- Update methods are generally closed with respect to the class they belong to. This means, for example, that the new_edge method of our plan_undi_graph class is expressed in a way that is implicitly safe with respect to the class planarity predicate: in order to create a new edge the programmer has to specify a face to be split and two nodes on the face border. This policy allows to detect illegal operations on graphs at compile time, provided that each class hides the inherited methods which are not legal anymore. When it is not possible (or convenient) to define an update method in an implicitly safe way, a pre-condition check is performed.
- Given a parent class A and a derived class B, operators are always provided to execute a=b and b=a, where a and b respectively are objects (instances) of the A and B classes.
- The root undi_graph class does not derive from the LEDA graph class, it just contains a pointer to a graph instance. The reason why we decided not to derive from graph is that we wanted our classes to actually contain only pointers: this a very important issue for efficiency, when handling large graphs. The following two sub-sections explain why.
- Suppose you have a parent class A, and a class B derived from A and containing some additional attributes and methods, say A holds nodes and edges, and A holds and additional list of faces and some face-management methods. When you have an object a of class A, containing a large graph, and you want to promote it to class B, it could be very expensive to use B::operator=(A): such an operator, in fact, would copy a into the A-part of b, and then would build the face list into b.

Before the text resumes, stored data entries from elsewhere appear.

/-- Every command is the assembly of the line that writes its operands as numbers, most significant field first
(30_encoding.md R70), and a register may be written by its name. -/
def Obligations.EveryCommandCanBeAssembled : Prop :=
  (∀ b : Byte, assemble (.cmd .enc [.num b.toNat]) = some [.enc b] ∧ assemble (.cmd .dec [.num b.toNat]) = some [.dec b]) ∧
  (∀ (year : BitVec 16) (month day wd hour min sec hun : Byte),
    assemble (.cmd .setdt [.num year.toNat, .num month.toNat, .num day.toNat, .num wd.toNat, .num hour.toNat,
      .num min.toNat, .num sec.toNat, .num hun.toNat]) = some [.setdt year month day wd hour min sec hun]) ∧
  (∀ (r : Reg) (b : Byte), assemble (.cmd .lddt [.num r.idx.toNat, .num b.toNat]) = some [.lddt r b] ∧
    assemble (.cmd .lddt [.reg r, .num b.toNat]) = some [.lddt r b] ∧
    assemble (.cmd .rddt [.num r.idx.toNat]) = some [.rddt r] ∧ assemble (.cmd .rddt [.reg r]) = some [.rddt r]) ∧
  (∀ (a : TxtAddr) (b : Byte), assemble (.cmd .wrtxt [.num a.toNat, .num b.toNat]) = some [.wrtxt a b] ∧
    assemble (.cmd .rdtxt [.num a.toNat]) = some [.rdtxt a]) ∧
  assemble (.cmd .piso []) = some [.piso] ∧ assemble (.cmd .phttp []) = some [.phttp]

/-- The pseudo-instructions (30_encoding.md R71): TXTSTR is one WRTXT for each character in ascending address order, RDALL is
RDDT 0 to RDDT 7. -/
def Obligations.PseudoInstructionExpansions : Prop :=
  (∀ (a : Nat) (text : List Char), a + text.length ≤ 64 → (∀ c ∈ text, c.toNat < 128) →
    assemble (.txtstr a text) =
      some ((List.range text.length).map fun k => .wrtxt (BitVec.ofNat 6 (a + k)) (charByte (text.getD k ' ')))) ∧
  assemble .rdall = some ((List.range 8).map fun k => .rddt (Reg.ofIdx (BitVec.ofNat 3 k)))

/-! ### The HTTP-date parser on every text -/

/-- PHTTP is SetDateTime of the parsed fields on every text in every state (43_parsers.md R125, R128), `p` the prefix skip:
the weekday and the month one of the numbers their letters leave, each chunk its number or a draw of its own, hundredth 0;
the response is 0x0000 whatever SetDateTime returned, and after a field out of domain (day 32, hour 24) the registers
before it are written and the others kept. The indices of the draws are the model's (notes/assumptions/5.md, 12.md), the
names' numbers the spec's general knowledge (14.md). -/
def Obligations.PhttpGivesTheParsedFieldsToSetDateTime : Prop :=
  ∀ (s : State) (p : TxtAddr), p = (if readTxt s 0 = 0x44#8 then 6 else 0) →
    let t := readTxt s
    let weekdays := namedBy weekdayRows 5 (t p) [t (p + 1)]
    let months := namedBy monthRows 12 (t (p + 8)) [t (p + 9), t (p + 10)]
    let nDay := s.draws + drawsAmong weekdays
    let nMonth := nDay + drawsAt t (p + 5)
    let nYear := nMonth + drawsAmong months
    let nHour := nYear + drawsAt t (p + 14)
    let nMin := nHour + drawsAt t (p + 17)
    let nSec := nMin + drawsAt t (p + 20)
    ∃ wd ∈ weekdays, ∃ month ∈ months,
      let f : Fields := { year := chunkAt 2000 nYear t (p + 14), month := month, day := chunkAt 0 nDay t (p + 5), wd := wd,
                          hour := chunkAt 0 nHour t (p + 17), min := chunkAt 0 nMin t (p + 20),
                          sec := chunkAt 0 nSec t (p + 23), hun := 0 }
      exec .phttp s = .next { s with
        x := (setDateTime f s.x).1, rsp := 0x0000#16, draws := nSec + drawsAt t (p + 23) } ∧
      ∀ r : Reg, (setDateTime f s.x).1.get r = if Reg.place r < f.firstInvalid then f.byteFor r else s.x.get r
end

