/-- An accepted line means the same with each operand written as its number. -/
theorem assemble_cmd_values {m : Mnemonic} {os : List AsmOperand} {is : List Instr}
    (h : assemble (.cmd m os) = some is) : assemble (.cmd m (os.map fun o => .num (operandValue o))) = some is := by
  have fit := (exists_assemble_cmd_iff m os).1 ⟨is, h⟩
  have fit_values : operandsFit m.operandWidths (os.map fun o => .num (operandValue o)) = true := by
    have each := (operandsFit_iff (fun _ _ => Iff.rfl) _ _).1 fit
    exact (operandsFit_iff (fun _ _ => Iff.rfl) _ _).2
      (List.forall₂_map_right_iff.2 (each.imp fun _ _ => fits_operandValue))
  have values : (os.map fun o => AsmOperand.num (operandValue o)).map operandValue = os.map operandValue := by
    rw [List.map_map]
    rfl
  rw [assemble_cmd, if_pos fit] at h
  rw [assemble_cmd, if_pos fit_values, values, h]

/-- What R70 asks of an operand for a field of that width. -/
def fitsField (w : Nat) : AsmOperand → Prop
  | .num n => n < 2 ^ w
  | .chr c => c.toNat < 128 ∧ c.toNat < 2 ^ w
  | .reg r => w = 3 ∧ r.idx.toNat < 2 ^ w

theorem fitsField_iff (w : Nat) (o : AsmOperand) : fitsField w o ↔ o.fits w = true := by
  cases o with
  | num n => simp only [fitsField, AsmOperand.fits, decide_eq_true_eq]
  | chr c => simp only [fitsField, AsmOperand.fits, Bool.and_eq_true, decide_eq_true_eq]
  | reg r =>
    rw [fitsField, AsmOperand.fits, decide_eq_true_eq]
    exact and_iff_left_of_imp fun h => h ▸ r.idx.isLt

theorem wellFormed_txtstr_iff (a : Nat) (text : List Char) :
    (AsmLine.txtstr a text).wellFormed = true ↔ a + text.length ≤ 64 ∧ ∀ c ∈ text, c.toNat < 128 := by
  simp only [AsmLine.wellFormed, Bool.and_eq_true, List.all_eq_true, decide_eq_true_eq]

/-- Settles O57: a line is accepted exactly when it is well formed, and its operands count by their numbers. -/
theorem assemblyErrorsAreTheOperandsThatDoNotFit : Obligations.AssemblyErrorsAreTheOperandsThatDoNotFit := by
  refine ⟨fun l => ?_, fun m os is h => ?_⟩
  · cases l with
    | cmd m os =>
      refine (exists_assemble_cmd_iff m os).trans ?_
      cases m <;> exact operandsFit_iff fitsField_iff _ os
    | txtstr a text =>
      refine Iff.trans ?_ (wellFormed_txtstr_iff a text)
      rw [assemble]
      split
      next fit => exact iff_of_true ⟨_, rfl⟩ fit
      next unfit => exact iff_of_false (by simp) unfit
    | rdall => exact iff_of_true ⟨_, rfl⟩ trivial
  · rw [← assemble_cmd_values h]
    congr 3
    funext o
    cases o <;> rfl

theorem fits_num {w : Nat} (x : BitVec w) : (AsmOperand.num x.toNat).fits w = true := decide_eq_true x.isLt

theorem fits_reg (r : Reg) : (AsmOperand.reg r).fits 3 = true := rfl

/-- Settles O58: each operand as a number fits its field and is read back from its number. -/
theorem everyCommandCanBeAssembled : Obligations.EveryCommandCanBeAssembled := by
  refine ⟨fun b => ⟨?enc, ?dec⟩, fun year month day wd hour min sec hun => ?setdt,
    fun r b => ⟨?lddt, ?lddtName, ?rddt, ?rddtName⟩, fun a b => ⟨?wrtxt, ?rdtxt⟩, rfl, rfl⟩
  all_goals apply assemble_cmd_of_fit
  all_goals
    simp only [Mnemonic.operandWidths, operandsFit, fits_num, fits_reg, Bool.and_self, List.map_cons, List.map_nil,
      operandValue, buildInstr, BitVec.ofNat_toNat, BitVec.setWidth_eq, Reg.ofIdx_idx]

/-! ### The pseudo-instructions -/

/-- TXTSTR is one WRTXT for each character, in ascending address order (R71). -/
theorem textCommands_eq_map (a : Nat) (text : List Char) : textCommands a text =
    (List.range text.length).map fun k => .wrtxt (BitVec.ofNat 6 (a + k)) (charByte (text.getD k ' ')) := by
  induction text generalizing a with
  | nil => rfl
  | cons c text ih =>
    rw [textCommands, ih, List.length_cons, List.range_succ_eq_map, List.map_cons, List.map_map]
    simp only [Function.comp_def, List.getD_cons_succ, Nat.succ_eq_add_one, Nat.add_right_comm, Nat.add_assoc]
    rfl

/-- Settles O59: a TXTSTR that fits expands, and RDALL is a list of eight commands. -/
theorem pseudoInstructionExpansions : Obligations.PseudoInstructionExpansions := by
  refine ⟨fun a text inside ascii => ?_, rfl⟩
  rw [assemble, if_pos ((wellFormed_txtstr_iff a text).2 ⟨inside, ascii⟩), ← textCommands_eq_map]

end Sys2Proof.Machine
end
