-- ==== Sys2Proof/Syntax.lean ====
section
/-! DEFINITION. The commands of the block: one constructor per row of the opcode table, with the operands each row carries.

A Pennant command carries the stream and the parameter words of its packet. A row that stands for something that happens
(a timer, a measurement, a received frame) carries what happened: the unit, the reading, the words received. -/

namespace Sys2Proof

/-- The status codes of R499. -/
inductive Status where
  | ok | busy | badOpcode | badParam | lengthRange | notPresent | notPermitted | authFail | integrity | timeout
  | state | noResource | remoteUnreachable | late | deferred | partialDone | fenced
deriving DecidableEq, Repr

/-- A Pennant command as its stream runs it (R477, R490): the stream it came in, its TAG, its flags NOTE, CRCV and LOCAL,
its SOURCE and its parameter words; over Lace the exchange number of its sender (R494). PLEN is the number of parameter words. -/
structure Req where
  stream : Fin 11
  tag    : W16
  note   : Bool
  crcv   : Bool
  self   : Bool
  source : W16
  params : List W32
  xid    : Nat := 0
deriving DecidableEq, Repr

/-- The carriers of a Pennant packet (R479, R490). -/
inductive Transport where
  /-- queue pair QP0–QP7; the packet length that the SQ entry gives -/
  | pcie (qp : Fin 8) (len : Nat)
  /-- an I3C private write of `len` bytes -/
  | i3c (len : Nat)
  /-- the Lace links, from device `src`, `len` bytes in all its fragments, under exchange number `xid` -/
  | lace (src : W16) (len xid : Nat)
deriving DecidableEq, Repr

/-- A received Pennant packet: its 32-bit words in order, and whether one of them was poisoned or read with an error. -/
structure Packet where
  carrier  : Transport
  words    : List W32
  poisoned : Bool
deriving DecidableEq, Repr

/-- Who makes a register access (R20): the management processor, the host through BAR0, or an Awl core at a privilege. -/
inductive Writer where
  | mp
  | host
  | core (privF : Bool)
deriving DecidableEq, Repr

/-- A temperature reading in 0.125 °C (R539); `none` where the shell's self-check fails. -/
abbrev Reading := Option Int

/-- An engine instance that runs tasks (R52, R220, R291): engine i of bench b, unit i of a coding half, a MAC's transmit or
receive side, a notify engine. -/
inductive Site where
  | bench (b : Fin 16) (i : Fin 16)
  | pool (h : Fin 2) (i : Fin 46)
  | mac (m : Fin 128) (tx : Bool)
  | notify (n : Fin 4)
deriving DecidableEq, Repr

/-- A 64-bit word on a port or a link, with its poison tag (R56, R347). -/
abbrev TWord := BitVec 64 × Bool

/-- The source of a stream-queue access (R241). -/
inductive Producer where
  | fabric (n : Fin 40)
  | mac (m : Fin 128)
  | lace (p : Fin 32)
  | host
deriving DecidableEq, Repr

/-- An Awl core: its bench and its number. -/
structure CoreId where
  bench : Fin 16
  core  : Fin 8
deriving DecidableEq, Repr

/-- The fields of a Shank instruction in format SV and in format SX (R145). -/
structure ShSv where
  d : Fin 16
  a : Fin 16
  b : Fin 16
  m : Fin 4
  t : Fin 4
  imm : BitVec 10
deriving DecidableEq, Repr
structure ShSx where
  d : Fin 16
  a : Fin 16
  imm : BitVec 18
deriving DecidableEq, Repr

/-- A received 544-bit block of a Lace port (R441): its type field, its 16 payload words, its CRC, and what the lane's receiver
saw on the way: the symbols received after full runs, in order (R379; bits at L28, levels 0–3 at L56; one that is not listed
is the one expected), FEC codewords corrected and uncorrectable (R442). -/
structure Block where
  typ     : Byte
  payload : List W32
  crc     : BitVec 24
  stuffed : List Nat
  fecFixed : Nat
  fecBad  : Nat
deriving DecidableEq, Repr

/-- What the converters of an array's pilot rows 32 and 33 read, real and imaginary, in units of 2^−32 (R175). -/
structure PilotRead where
  i32 : W64
  q32 : W64
  i33 : W64
  q33 : W64
deriving DecidableEq, Repr

/-- A lane and one of its training phases 0–6 (R383). -/
structure LanePhase where
  lane  : Fin 256
  phase : Fin 7
deriving DecidableEq, Repr

/-- A Lace port whose link may be lost (R448), and whether two consecutive markers are missing on it. -/
structure LinkLoss where
  port    : Fin 32
  markers : Bool
deriving DecidableEq, Repr

/-- How the host link stands (R422), as its LTSSM and the function's configuration space leave it: lanes, speed (1 for 2.5 GT/s
to 5 for 32 GT/s), Max_Payload_Size and Max_Read_Request_Size in bytes, ECRC in use, ASPM L1 entered, the function in D3hot. -/
structure PcieTrain where
  lanes : Nat
  gen   : Nat
  mps   : Nat
  mrrs  : Nat
  ecrc  : Bool
  l1    : Bool
  d3    : Bool
deriving DecidableEq, Repr

/-- A received Ethernet frame (R404): the bytes from the destination address up to the FCS, whether the FCS is good, its
receive timestamp in ATS_BASE (R417), how many words of it had entered a stream queue when it was found faulty, and the FEC
codewords corrected and uncorrectable since the frame before (R403, R430). -/
structure EthFrame where
  bytes   : List Byte
  fcsOk   : Bool
  stamp   : BitVec 64
  entered : Nat
  fecFixed : Nat
  fecBad  : Nat
deriving DecidableEq, Repr
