-- ==== Sys2Proof/Decode.lean ====
section
/-! DEFINITION. The decoder over the rows of the opcode table that give bits: no row of this block's table gives any, so no
word spells a command. -/

namespace Sys2Proof

/-- The command that a word spells by the table's bits: none, for every word. -/
def decodeTableWord (_nbits _w : Nat) : Option Instr := none

end Sys2Proof
end

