-- ==== Sys2Proof/Machine/Flags.lean ====
section
/-! DEFINITION. The sticky flags of cores and Shanks, and the saturations that set them (R93, R95, R96, R120, R121). -/

namespace Sys2Proof.Machine

/-- The sticky flags that an instruction can set. -/
structure Sticky where
  aov  : Nat := 0
  xsat : Bool := false
  vsat : Bool := false
  ftz  : Bool := false
  adj  : Bool := false
  npd  : Bool := false

def Sticky.or (a b : Sticky) : Sticky :=
  { aov := Nat.lor a.aov b.aov, xsat := a.xsat || b.xsat, vsat := a.vsat || b.vsat, ftz := a.ftz || b.ftz, adj := a.adj || b.adj,
    npd := a.npd || b.npd }

/-- The bits of `STATUS` [11:0] that the flags set (CSR 0x005). -/
def Sticky.status (f : Sticky) : W32 :=
  packF [(0, f.aov % 256), (8, b2n f.xsat), (9, b2n f.vsat), (10, b2n f.ftz), (11, b2n f.adj)]

/-- The bits of `SH_STAT` that the flags set (R152). -/
def Sticky.shank (f : Sticky) : W32 :=
  packF [(0, f.aov % 16), (4, b2n f.xsat), (5, b2n f.vsat), (6, b2n f.ftz), (7, b2n f.npd)]

/-- A value saturated to k signed bits, and whether it changed. -/
def satF (k : Nat) (v : Int) : Int × Bool := (satS k v, decide (satS k v ≠ v))

/-- An accumulator component after an addition: clamped with SAT, else its low 40 bits; whether it left the range (R93). -/
def accPut (sat : Bool) (v : Int) : BitVec 40 × Bool :=
  let out := decide (satS 40 v ≠ v)
  (BitVec.ofInt 40 (if sat then satS 40 v else v), out)

end Sys2Proof.Machine
end

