-- ==== Sys2Proof/Machine/LinkParts.lean ====
section
/-! DEFINITION. The pieces of the state that hold the serial lanes, the fronthaul MACs, the host link and the Lace. -/

namespace Sys2Proof.Machine

/-! ## Lanes (R376–R392) -/

/-- A pattern checker (R390): bits taken as seed, the reference generator's history newest first, the error-free run, and
the mismatches of the last 64 compared bits newest first. -/
structure Checker where
  seed : List Bool
  hist : List Bool
  good : Nat
  win  : List Bool
deriving DecidableEq, Repr

/-- A lane beside its registers. -/
structure LineSt where
  /-- scrambler and descrambler state (R376) -/
  txScr : W32
  rxScr : W32
  /-- stuffing run counters of transmitter and receiver: the last symbol and the length of its run (R379) -/
  txRun : Nat × Nat
  rxRun : Nat × Nat
  /-- the last 64 blocks received, newest first: invalid or not (R448) -/
  bad : List Bool
  /-- phase and reason of the attempt that ended last, as `EV_LANE` shows them (R384) -/
  last : Nat × Nat
  /-- the equaliser items of `SHELL_CAL_SEL` 0–17; empty when none has a value -/
  eq : List W16
  /-- phase 4 is passed and the lane waits for the others of its port (R383) -/
  blockOk : Bool
  /-- the first retry after NO_PARTNER has been made (R384) -/
  retried : Bool
  /-- the link layer has requested the exit from electrical idle (R388) -/
  exiting : Bool
  /-- continuous error injection runs, with the bits sent since its last flip; bits still to be flipped by a commanded
  burst (R391) -/
  injOn : Bool
  gap : Nat
  flips : Nat
  /-- line bits flipped so far, in every role (R391) -/
  flipped : Nat
  /-- symbols put on the line outside blocks, newest last: test patterns and exit bursts; a bit that waits for the second of its
  pair (R378, R388, R389, R392) -/
  line : List Nat
  odd : List Bool
  /-- the history of the pattern generator, newest first; empty while it has not begun (R389) -/
  gen : List Bool
  chk : Checker
deriving DecidableEq, Repr

/-! ## Fronthaul (R402–R416) -/

/-- A frame of an FHTX job: its task, its symbol, its first PRB or sample or byte, how many; eligible since. -/
structure FhFrame where
  task  : Nat
  sym   : Nat
  first : Nat
  count : Nat
  elig  : Bool
deriving DecidableEq, Repr

/-- A fronthaul job (R412): its task, its flow's number and entry as they stood, its descriptor. -/
structure FhJob where
  task  : Nat
  mac   : Nat
  tx    : Bool
  flow  : Nat
  entry : List W32
  desc  : List W32
  param : Nat
  /-- FHTX: frames not begun, frames sent and unsent -/
  frames : List FhFrame
  sent   : Nat
  unsent : Nat
deriving DecidableEq, Repr

/-- What a flow has counted of a symbol number (R411): sections accepted, early, late; PRB runs written (JIT). -/
structure SymCount where
  n     : Nat
  got   : Nat
  early : Nat
  late  : Nat
  prbs  : List (Nat × Nat)
deriving DecidableEq, Repr

/-- A flow's counts (R434), sequence numbers (R406) and its last 64 symbol numbers (R411). -/
structure FlowStat where
  recv  : Nat
  early : Nat
  late  : Nat
  gap   : Nat
  sent  : Nat
  unsent : Nat
  rxSeq : Option Nat
  txSeq : Nat
  syms  : List SymCount
deriving DecidableEq, Repr

/-- A MAC beside its registers. -/
structure Mac where
  /-- the six words of the last `FH_MAC_CONFIG` (R431) -/
  cfg : List W32
  /-- a PAUSE holds every priority (R404) -/
  paused : Bool
  /-- priorities for which a PFC is being sent: their queue is XOFF (R254, R404) -/
  xoff : W16
  /-- the frame on the line, with the instant it began; eligible frames in their order -/
  line : Option FhFrame
  wait : List FhFrame
  /-- the transmit timestamp latched for firmware, with its sequenceId (R417) -/
  txStamp : Option (W64 × W16)
deriving DecidableEq, Repr

/-- The fronthaul MACs beside their registers. -/
structure Fh where
  /-- flow entries by flow number: the words of R405; a flow not listed is disabled -/
  flows : List (Nat × List W32)
  stats : List (Nat × FlowStat)
  macs  : List (Nat × Mac)
  jobs  : List FhJob
  /-- frames the device has sent: MAC, bytes from the destination address on -/
  out   : List (Nat × List Byte)
deriving DecidableEq, Repr

/-! ## Host link and board ports (R422–R437) -/

/-- A Pennant submission read, whose completion is not written: its queue pair, its SQ index, RBUFLEN and RBUF (R486). -/
structure Sub where
  qp   : Nat
  sqix : Nat
  rlen : Nat
  rbuf : Nat
  /-- its pair was disabled or reset: the reply is discarded (R424, R492) -/
  dead : Bool
  /-- the status that its entry or its packet's read has earned: it has no command, and completes in its turn (R486, R490) -/
  bad  : Option Status := none
deriving DecidableEq, Repr

/-- A host DMA transfer in progress (R424): queue pair, SQ index, the entry's words. -/
structure HostDma where
  qp    : Nat
  sqix  : Nat
  words : List W32
deriving DecidableEq, Repr

/-- The host link, the I3C target and the pins.
DESIGN CHOICE, safe: log entry 19.
DESIGN CHOICE, unsafe: log entry 92. -/
structure HostLink where
  /-- the PCIe link: up, how many lanes from L000 it occupies, and the rest of its state -/
  up    : Bool
  lanes : Nat
  train : PcieTrain
  subs  : List Sub
  dmas  : List HostDma
  /-- completions that wait for room in their CQ: queue pair, words, interrupt -/
  cqWait : List (Nat × List W32 × Bool)
  /-- what the device wrote to host memory: CQ entries by queue pair, and buffers by address, with EP set or not -/
  cqOut  : List (Nat × List W32)
  bufOut : List (Nat × List W32 × Bool)
  /-- vectors signalled, errors reported through AER (the numbers of DID 0x1E) -/
  msix  : List Nat
  aer   : List Nat
  /-- I3C: static address, dynamic address, target events enabled, MWL, MRL, the mandatory byte of a pending IBI, the data
  the latest read or CCC returned -/
  i3cStatic : Nat
  i3cDyn : Option Nat
  i3cEv : Bool
  mwl   : Nat
  mrl   : Nat
  ibi   : Option Nat
  i3cOut : List Byte
  /-- the action that RSTACT has set -/
  i3cRst : Nat
  /-- `PIN_CONFIG`: 16 GPIO words, FC_IN and FC_OUT active levels; pin levels; edges seen on EVENT pins; MARK pulses -/
  gpio  : List W32
  fcInPol : W16
  fcOutPol : W16
  gpioIn : W16
  fcIn  : W16
  gpioEdge : W16
  marks : List (Nat × W64)
  /-- `SYNCE_OUT_CONFIG`, `PTP_CONFIG` -/
  synce : W32
  ptp   : List W32
deriving DecidableEq, Repr

/-! ## Lace (R438–R476) -/

/-- A Lace port beside its registers. -/
structure LPort where
  /-- sequence of the next FLIT to send; FLITs sent and not acknowledged, with their VN lanes; FLITs that wait -/
  txSeq  : Nat
  unacked : List (Nat × Nat × List W32)
  txq    : List (Nat × List W32)
  /-- credits in hand and credits to return, by VN lane -/
  credits : List Nat
  owed   : List Nat
  /-- sequence of the next FLIT expected; NAK sent for the present failure; FLITs received since the last LCTL -/
  rxSeq  : Nat
  naked  : Bool
  since  : Nat
  ackDue : Bool
  /-- FLITs received in order and not yet taken as packets, with their VN lanes -/
  rx     : List (List W32)
  /-- replays in a row from one sequence number -/
  replays : Nat
  replayAt : Nat
  /-- handshake: partner's HSK received, its ACK received -/
  hsRx   : Bool
  hsAck  : Bool
  /-- own marker sequence; the ATS of the markers sent, by MSEQ; the partner's last marker: MSEQ and receive ATS -/
  mseq   : Nat
  sentMk : List (Nat × W64)
  lastMk : Option (Nat × W64)
  /-- the partner's masthead, epoch, sender, depth, error estimate, heartbeat as last seen in a marker -/
  pmark  : Option (Nat × Nat × Nat × Nat × Nat × Nat)
  /-- markers alike in heartbeat in a row; theta values in a row, newest first; the delay last computed -/
  same   : Nat
  thetas : List Int
  delay  : Int
  /-- markers ignored by an injection (DID 0x1C); the next marker is not sent -/
  ignore : Nat
  /-- electrical idle is announced; LEAVE received -/
  eiReq  : Bool
  leave  : Bool
  /-- where the port's next block stands in its stream (R442); the markers of the period have gone out with the blocks already -/
  pos    : Nat
  marked : Bool
  /-- sequence numbers of FLITs that an injection has sent with an inverted CRC (R467) -/
  injSeq : List Nat
  /-- the RXSEQ of the splice that has given the port its present partner, until the partner's first FLIT or LCTL (R456) -/
  spliceAt : Option Nat
  /-- blocks sent, newest last: type and payload -/
  out    : List (Nat × List W32)
deriving DecidableEq, Repr

/-- A `LACE_JOIN` in progress at this device (R469): its request, and how far it has come. -/
structure LJoin where
  req    : Req
  devid  : Nat
  tset   : Bool
  /-- groups still to be spliced, groups spliced by this command -/
  todo   : List Nat
  did    : List Nat
  /-- 0 a splice before asking, 1 asking the masthead, 2 splicing the rest -/
  stage  : Nat
deriving DecidableEq, Repr

/-- A domain commit at the masthead (R465): its targets, their replies, the confirmations acknowledged. -/
structure DCommit where
  req     : Req
  opcode  : Nat
  bnd     : Nat
  targets : List Nat
  replies : List (Nat × Status)
  confirmed : Bool
  acks    : List Nat
  inner   : List W32
  /-- commits that the masthead's own step has refused (R49) -/
  refused : W32
deriving DecidableEq, Repr

/-- Messages between devices of the domain that the manual names without giving a layout: kind, device, words.
DESIGN CHOICE, safe: log entry 36. -/
structure LMsg where
  kind  : Nat
  dev   : Nat
  words : List W32
deriving DecidableEq, Repr

/-- The Lace domain beside its registers. -/
structure Lace where
  ports   : List (Nat × LPort)
  /-- at the masthead: joined devices, and whether each is strapped STANDBY; the designated standby -/
  members : List (Nat × Bool)
  standby : Option Nat
  join    : Option LJoin
  /-- groups whose splice is in progress; groups whose switch closes at the next marker boundary -/
  splicing : Option Nat
  leaving : List Nat
  commits : List DCommit
  /-- the masthead's heartbeat -/
  beat    : Nat
  /-- at the standby: the masthead has called for the handover (R458) -/
  called  : Bool
  /-- an alignment step is due once the Hoist qualifies (R464) -/
  tset    : Bool
  /-- the domain is left once no group is leaving (R470) -/
  leaveAll : Bool
  /-- the upstream lies too deep (R460) -/
  deep    : Bool
  /-- ports that `LACE_PORT_CONFIG` has configured (R467) -/
  shown   : List Nat
  /-- messages sent -/
  out     : List LMsg
deriving DecidableEq, Repr

end Sys2Proof.Machine
end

- Our approach, beside providing such an assigment operator, is to also provide a special constructor B::B(A& a) taking advantage of our dynamic implementation, and actually copying just the pointers from a to b, making a pointing to a new empty graph (in order to avoid side effects) and then only building the face list into b . We shortly describe this by saying that B b(a)creates a new object b by stealing the contents of a.
- Stealing constructors are provided in order efficiently initialize an instance of any class (within our hierarchy) by stealing the contents (i.e. mirroring the pointers) of an instance of any ancestor class, and by accordingly building the remaining parts.